EXERCISE OBJECTIVE |
Would you please write out every record exactly?

SOURCE MATERIAL |

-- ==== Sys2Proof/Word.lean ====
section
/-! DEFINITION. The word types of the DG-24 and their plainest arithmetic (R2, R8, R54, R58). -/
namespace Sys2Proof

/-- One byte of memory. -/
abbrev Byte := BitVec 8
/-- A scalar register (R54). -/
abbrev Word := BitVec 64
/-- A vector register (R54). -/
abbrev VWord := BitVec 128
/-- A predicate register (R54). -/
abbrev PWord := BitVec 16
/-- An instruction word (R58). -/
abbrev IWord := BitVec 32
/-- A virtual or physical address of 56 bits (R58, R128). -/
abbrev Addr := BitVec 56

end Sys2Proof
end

RESPONSE |
-- ==== Sys2Proof/Word.lean ====
section
/-! DEFINITION. The word types of the DG-24 and their plainest arithmetic (R2, R8, R54, R58). -/
namespace Sys2Proof

/-- One byte of memory. -/
abbrev Byte := BitVec 8
/-- A scalar register (R54). -/
abbrev Word := BitVec 64
/-- A vector register (R54). -/
abbrev VWord := BitVec 128
/-- A predicate register (R54). -/
abbrev PWord := BitVec 16
/-- An instruction word (R58). -/
abbrev IWord := BitVec 32
/-- A virtual or physical address of 56 bits (R58, R128). -/
abbrev Addr := BitVec 56

end Sys2Proof
end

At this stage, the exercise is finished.